Apply a coating to protect the copper from oxidation.

Artwork Preparation
The type of artwork required to make a printed circuit board depends on the other steps in the PCB Fabrication Process. The artwork needs to ultimately be 1:1 with the final printed circuit board. In days gone by the artwork was literally art. It was made with either red Rubylith, black crepe tape, or red and blue vinyl tape. The original pc board artwork would be 2x, 4x, or more, and would be reduced and separated into 1:1 negatives, and/or positives for use by the PC board fabricators. These days, the artwork never exists physically until it is plotted on a photoplotter at the PC board manufacturer. Because the resolution of modern computer output devices is so very high, it is possible to generate 1:1 artwork that may be directly used (in the case of laser printed output) as a resist mask, or otherwise used as artwork for exposing photoresist. Here is a rundown of a general method of PCB artwork preparation.

Resist
Some resists are directly applied, like laser printer toner, etch resist pen, or silk screen. The metalic resist PCB fabrication process initially masks the area of copper to be removed, not the area to keep. The area to keep, rather than being etched, is instead copper plated, then tin plated. The tin plating acts as the etch resist. The original photoresist is stripped off before etching.

Photoresist types are applied directly to the cleaned copper, sandwiched with a negative or positive image of the circuit, and exposed, generally to UV light. The photoresist is developed, like a photograph would be, and rinsed.

Silk screens add one step, by photographically creating the silk screen, then screening the etch resist onto the bare copper. This is inexpensive for large runs, but lacks some of the resolution of the direct photoresist methods. Photoresist can be very high resolution. Integrated circuits are made using photoresist that can have sub-micron resolution.

Etching
Etching is performed with any of a number of copper etchants, although the tin resist can generally only be used with ammonium persulphate as an etchant, because most other etchants also attack tin.

Etching is done in an etching tank or tray that is resistant to the etchant being used. Polyethylene is the most common, although polypropylene and acrylic can be used with some etchents. Metal is never used for obvious reasons. The etchant may be agitated with air bubbles, recirculated with a pump, or rocked back and forth in a tray.
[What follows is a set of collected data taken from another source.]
-- ==== Sys2Proof/WellFormed.lean ====
section
/-! DEFINITION. Which commands are of their row's case: the operands are ones the row can carry. A command that is not well formed
still has a meaning, the meaning of its bytes. -/

namespace Sys2Proof

open Sys2Proof.Machine

/-- Every sample lies within full scale, and a port delivers at most 64 channels of 32 samples (R167, R174). -/
def portBlockOk (b : PortBlock) : Bool :=
  decide (b.audio.length ≤ 64) &&
    b.audio.all (fun ch => decide (ch.length ≤ 32) && ch.all (fun x => decide (-1 ≤ x ∧ x ≤ 1)))

/-- A word has five bytes, or fewer where the station broke it off, and at least one (R164). -/
def bandWordOk (w : BandWord) : Bool := decide (1 ≤ w.bytes.length ∧ w.bytes.length ≤ 5)

/-- The bytes after a code are exactly its operand bytes (R184). -/
def operandsExact (c : ConsoleCode) (ops : List Byte) : Bool :=
  operandsComplete (codeShape c) ops && !operandsComplete (codeShape c) ops.dropLast

/-- A command of either page but PAGE, with all its operand bytes (R184). -/
def otherPageOk (code : Byte) (ops : List Byte) : Bool :=
  match codeOf code with
  | none => false
  | some c => decide (c ≠ .page) &&
      (operandsExact c ops || (ops.isEmpty && operandsComplete (codeShape c) []))

/-- The well-formed commands. The part drives the pair in ANSWERING and SENDING alone (R155, R161), so no word of a mark slot,
of SELECTED or of POLLING comes meanwhile. -/
def wellFormed (i : Instr) : Bool :=
  match i with
  | .blockEnd a b _ => portBlockOk a && portBlockOk b
  | .unknownCode code => (codeOf code).isNone
  | .otherPageCode code ops => otherPageOk code ops
  | .mapLoad body => operandsExact .mapLoad body
  | .cueLoad body => operandsExact .cueLoad body
  | .patch body => operandsExact .patch body
  | .badKindRequest _ kind _ => decide (requestKind kind = .unnamed)
  | .attn _ w => bandWordOk w && !w.driven
  | .damagedRequest w => bandWordOk w && !checkGood w && !w.driven
  | .bandCheck w => bandWordOk w && !checkGood w
  | .badCheckEcho w => bandWordOk w && !checkGood w && !w.driven
  | .phaseError w => checkGood w
  | .strayWord w => checkGood w
  | _ => true

end Sys2Proof
end

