-- ==== Sys2Proof/Tests/Slice0.lean ====
section
/-! SUPPORT. Tests: the WellFormed smoke, one step of commands on small states with results taken from the spec's own worked
examples, and for every statement with hypotheses a state that meets them. -/

namespace Sys2Proof.Tests

open Sys2Proof Sys2Proof.Machine

set_option Elab.async false

/-! ### Small states -/

/-- The state a command leaves. -/
def after (c : Instr) (s : State) : State :=
  match exec c s with
  | .next t => t
  | .fault _ => s
  | .refused _ => s

def running : State := State.reset.setRun .run

/-- In RUN, a frame open on a page, a header due. -/
def console (p : Page) : State := running.setEli { EngineerLink.startUp with frame := .headerDue, page := p }

/-- The same with an earlier command refused. -/
def refusedConsole : State := (console .basic).setEli { (console .basic).eli with refused := true }

/-- In a run of cell bytes of a kind, on a field. -/
def cellBytes (k : ByteKind) (f : FieldSelect) : State :=
  running.setEli { EngineerLink.startUp with frame := .run k, field := f }

def aCell : CellId := ⟨3, 12⟩

/-- A cell at a set and heard level. -/
def cellAt (level heard cap : Nat) : Cell := { Cell.startUp with level := level, heard := heard, cap := cap }

def withCell (x : Cell) : State := running.setCell aCell x

def engineer (k : ChangeKind) : Change := { cell := aCell, kind := k, origin := .engineer, length := 8, tag := none }

/-- A state with a change of the console taken. -/
def changed (k : ChangeKind) (x : Cell) : Cell := (takeChange (engineer k) (withCell x)).cell aCell

def flagsOf (k : ChangeKind) (x : Cell) : Flags := changeFlags (engineer k) (withCell x)

/-- The cell rising to a goal. -/
def gliding (heard goal remaining : Nat) : State :=
  (withCell (cellAt goal heard 200)).setGlides [{ cell := aCell, goal := goal, remaining := remaining, tag := none }]

/-- A glide list with no room: the 48 cells of M1 and the first 16 of M2. -/
def fullList : State :=
  running.setGlides (((List.finRange 48).map (fun x => { cell := ⟨1, x⟩, goal := 0, remaining := 9, tag := none })) ++
    (List.finRange 16).map (fun x => { cell := ⟨2, x.castLE (by decide)⟩, goal := 0, remaining := 9, tag := none }))

def goodBlock : PortBlock := { good := true, audio := [] }

def badBlock : PortBlock := { good := false, audio := [] }

/-- Both ports' records, the mode and the active port set. -/
def ports (a b : PortRecord) (mode : SelectionMode) (active : Option Port) : State :=
  running.setSrc { Sources.startUp with portA := a, portB := b, mode := mode, active := active }

def lockedPort : PortRecord := ⟨true, 0, 0⟩

def failingPort : PortRecord := ⟨true, 3, 0⟩

def idlePort : PortRecord := ⟨false, 0, 0⟩

def aMap : StationMap :=
  tableSet (tableSet (tableSet (Vector.replicate 24 none) 0 (some ⟨aCell, .full⟩)) 4 (some ⟨⟨3, 13⟩, .adjust⟩)) 9
    (some ⟨⟨3, 14⟩, .view⟩)

def aGrip (r : Right) (f : Freshness) : Grip := { station := 3, index := 0, cell := aCell, right := r, state := f }

/-- ST3 in a state of its own, priority 2, two requests missed, and holding or not holding a grip. -/
def stationThree (st : StationState) (g : Option Grip) (s : State) : State :=
  (s.setStation 3 { Station.startUp with state := st, priority := 2, map := aMap, missRun := 2 }).setGrip 3 g

/-- The pair waits for ST3's request. -/
def selected (st : StationState) (g : Option Grip) : State :=
  (stationThree st g (withCell (cellAt 150 150 200))).setLink
    { LinkRecord.startUp with state := .selected, selected := some 3, window := 3 }

/-- The link in a state of a transaction with ST3, which is ATTACHED. -/
def inTransaction (l : LinkRecord) : State :=
  (stationThree .attached none running).setLink { l with selected := some 3 }

def sendingLink (cursor : LocalIndex) (flight : Option PartWord) (e : TransferEnd) : LinkRecord :=
  { LinkRecord.startUp with state := .sending, cursor := some cursor, inFlight := flight, transferEnd := e }

/-- A word of a station with a damaged check. -/
def damaged (w : BandWord) : BandWord := { w with bytes := w.bytes.dropLast ++ [wordByte w 4 ^^^ 1] }

/-- A word that comes while the part drives the pair. -/
def unheard (w : BandWord) : BandWord := { w with driven := true }

/-- The last three bytes of a station's sending of eight: a second word broken off (R164). -/
def brokenOff : BandWord := { bytes := [0x4C, 0, 0], driven := false }

def echoWord : BandWord := plainWord 11 3 0

def stopOf : BandWord := plainWord 9 3 0

/-- A cue of one edit, with a guard on F0 and an alternate where they are given. -/
def aCue (guard : Option Guard) (alternate : Option CueId) (followOn : Option FollowOn) : CueRecord :=
  { guard := guard, alternate := alternate, followOn := followOn, fade := 300, setMask := some 2#16,
    clearMask := some 1#16, edits := [{ target := .mix 3, source := 12, action := .level 190 }] }

def needsF0 : Option Guard := some ⟨1#16, .allSet⟩

/-- A cue list with one cue in C5, the pointer on it. -/
def withCue (r : CueRecord) (s : State) : State :=
  s.setCue { CueEngine.startUp with
    slots := tableSet CueEngine.startUp.slots 5 (some r), poolUsed := r.edits.length, nextPointer := some 5 }

def inPhase (p : Phase) (running : Option RunningCue) (timer : Nat) (hold : Bool) (s : State) : State :=
  s.setCue { s.cue with phase := p, running := running, timer := timer, hold := hold }

/-- A state with a load staged, the frame still open. -/
def staged (bytes : List Byte) : State :=
  running.setEli { EngineerLink.startUp with frame := .run .command, page := .extended, staging := some bytes }

/-- A show message in arrival. -/
def partialMessage (chars : List Byte) (gap : Nat) : State := running.setSlr { chars := chars, gap := gap }

/-! ### WellFormed -/

theorem test_wellFormed_accepts :
    wellFormed .powerOn = true ∧ wellFormed (.blockEnd goodBlock badBlock false) = true ∧
    wellFormed (.unknownCode 0x7F) = true ∧ wellFormed (.otherPageCode 0x22 [3]) = true ∧
    wellFormed (.otherPageCode 0x29 []) = true ∧ wellFormed (.mapLoad [3, 1, 0, 3, 12, 2]) = true ∧
    wellFormed (.cueLoad [5, 0, 0, 0, 1, 44, 0, 0, 1, 3, 12, 0, 190]) = true ∧ wellFormed (.patch [46, 2, 1, 255]) = true ∧
    wellFormed (.badKindRequest 3 0x0C 0) = true ∧ wellFormed (.damagedRequest (damaged echoWord)) = true ∧
    wellFormed (.bandCheck (damaged echoWord)) = true ∧ wellFormed (.badCheckEcho (damaged echoWord)) = true ∧
    wellFormed (.phaseError echoWord) = true ∧ wellFormed (.strayWord echoWord) = true ∧
    wellFormed (.damagedRequest brokenOff) = true ∧ wellFormed (.bandCheck (unheard brokenOff)) = true ∧
    wellFormed (.attn 3 brokenOff) = true ∧ wellFormed (.phaseError (unheard echoWord)) = true := by decide +kernel

theorem test_wellFormed_refuses_ports :
    wellFormed (.blockEnd { good := true, audio := List.replicate 65 [] } goodBlock false) = false ∧
    wellFormed (.blockEnd goodBlock { good := true, audio := [List.replicate 33 0] } false) = false ∧
    wellFormed (.blockEnd { good := true, audio := [[2]] } goodBlock false) = false := by decide +kernel

theorem test_wellFormed_refuses_codes :
    wellFormed (.unknownCode 0x09) = false ∧ wellFormed (.otherPageCode 0x7F []) = false ∧
    wellFormed (.otherPageCode 0x04 [0]) = false ∧ wellFormed (.otherPageCode 0x22 []) = false ∧
    wellFormed (.otherPageCode 0x22 [3, 4]) = false := by decide +kernel
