-- ==== Sys2Proof/Machine/Ops.lean ====
section
/-! DEFINITION. The named operations the meanings are made of: register updates, the views of the readout, and the
readout function (41_frame_capture.md, 42_readout_mux.md, 70_reset_and_hazards.md). There is no memory operation (R25)
and no exception entry or return (60_exceptions.md R80, R85, R86). -/

namespace Sys2Proof.Machine

/-- Write all 32 bits of FRAME (R12, R29). -/
def State.setFrame (s : State) (w : FrameWord) : State := { s with frame := w }

/-- Drive the output ports `rdata` and `rvalid` (R18). -/
def State.setOutputs (s : State) (r : ReadWord) : State := { s with rdata := r.rdata, rvalid := r.rvalid }

/-- Record values on the decoder's outputs (log entry 3). -/
def State.setDecoder (s : State) (d : DecoderOutputs) : State := { s with decoder := d }

/-- CAP's writes (R62). -/
def State.captureFrame (s : State) (w : FrameWord) : State := (s.setFrame w).flagReading

/-- BERR's writes; FRAME is unchanged (R63). -/
def State.recordBusError (s : State) : State := s.flagBusError

/-- RST's writes (R92). -/
def State.resetBlock (s : State) : State := (s.setFrame 0x00000000#32).clearFlags

/-- The view of RD_PROBE (R71). -/
def viewProbe (s : State) : ReadWord := gated s.valid (probeQ s.frame)

/-- The view of RD_REF (R72). -/
def viewRef (s : State) : ReadWord := gated s.valid (refQ s.frame)

/-- The view of RD_FAULT (R73). -/
def viewFault (s : State) : ReadWord := gated s.valid (faultWord (readingOf s.frame))

/-- The view of RD_RAWHI: `{B0, B1}` (R74). -/
def viewRawhi (s : State) : ReadWord := gated s.valid (s.frame.extractLsb' 16 16)

/-- The view of RD_RAWLO: `{B2, B3}` (R75). -/
def viewRawlo (s : State) : ReadWord := gated s.valid (s.frame.extractLsb' 0 16)

/-- The view of RD_STATUS, never gated (R76). -/
def viewStatus (s : State) : ReadWord := { rdata := statusWord s.buserr s.valid, rvalid := true }

/-- The view of the reserved select codes, in every state (R77, R78). -/
def viewReserved : ReadWord := { rdata := 0x0000#16, rvalid := false }

/-- `Readout(S, sel)` (R70). -/
def readout (s : State) (sel : BitVec 3) : ReadWord :=
  if sel = 0b000#3 then viewProbe s
  else if sel = 0b001#3 then viewRef s
  else if sel = 0b010#3 then viewFault s
  else if sel = 0b011#3 then viewRawhi s
  else if sel = 0b100#3 then viewRawlo s
  else if sel = 0b101#3 then viewStatus s
  else viewReserved

/-- What stood on the output ports in the cycle that ended last (R18). -/
def State.observed (s : State) : ReadWord := { rdata := s.rdata, rvalid := s.rvalid }

/-- The host's inputs move on by one cycle: the script's head is used up, or one more free drive is (log entry 2). -/
def State.nextCycle (s : State) : State :=
  { s with
    script := s.script.tail
    undriven := match s.script with
      | [] => s.undriven + 1
      | _ :: _ => s.undriven }

end Sys2Proof.Machine
end

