-- ==== Sys2Proof/Machine/Readout.lean ====
section
/-! DEFINITION. The SEL operations: what the readout multiplexer drives on `rdata` and `rvalid` (42_readout_mux.md). None
writes FRAME, VALID or BUSERR (R29). -/

namespace Sys2Proof.Machine

/-- RD_PROBE (R71). -/
def execRdProbe (s : State) : Result := .next (s.setOutputs (viewProbe s))

/-- RD_REF (R72). -/
def execRdRef (s : State) : Result := .next (s.setOutputs (viewRef s))

/-- RD_FAULT (R73). -/
def execRdFault (s : State) : Result := .next (s.setOutputs (viewFault s))

/-- RD_RAWHI (R74). -/
def execRdRawhi (s : State) : Result := .next (s.setOutputs (viewRawhi s))

/-- RD_RAWLO (R75). -/
def execRdRawlo (s : State) : Result := .next (s.setOutputs (viewRawlo s))

/-- RD_STATUS (R76). -/
def execRdStatus (s : State) : Result := .next (s.setOutputs (viewStatus s))

/-- RD_RSVD6 (R77): reserved, not illegal (R40). -/
def execRdRsvd6 (s : State) : Result := .next (s.setOutputs viewReserved)

/-- RD_RSVD7 (R78): reserved, not illegal (R40). -/
def execRdRsvd7 (s : State) : Result := .next (s.setOutputs viewReserved)

end Sys2Proof.Machine
end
It may be rubbed on with a sponge, or sprayed on in a continuous stream.

Tin Plate
Copper oxidizes quickly, and oxidized copper does not solder easily. To prevent this problem a thin coating of tin may be applied to the exposed copper. When the metal resist process is used, the tin is electroplated onto the copper before etching. If not, the etched printed circuit board is coated with electroless tin, which is applied in a chemical bath. In either case, the tin may be reflowed to prevent "whiskers" in the tin from causing tiny electrical shorts. Reflowing may be done by floating the board across a hot oil bath, or by conveying it through an infrared or hot air oven.

Tin Stripping
In some cases the tin used as the etch resist is stripped off after etching, and the solder mask applied directly to the copper.

Solder Mask
Solder mask may be applied as a silk screened epoxy, a photolithographed film, or a photosensitive epoxy coating that is flowed on and then exposed and developed. In theory, it only has to survive the printed circuit board's assembly process, including wave, vapor phase, or IR soldering, but if it is strong enough to survive that, there isn't much that can harm it.

Solder Coating
If the tin plating was sacrificial, and the solder mask has been applied directly to to the copper, there is another step. The entire finished board is dunked vertically into a bath of flux followed by a bath of solder.

The steps in the PCB fabrication process are few, and each is simple, but each step depends on the output of the previous step. If you can master each of the individual steps, you will have mastered making printed circuit boards.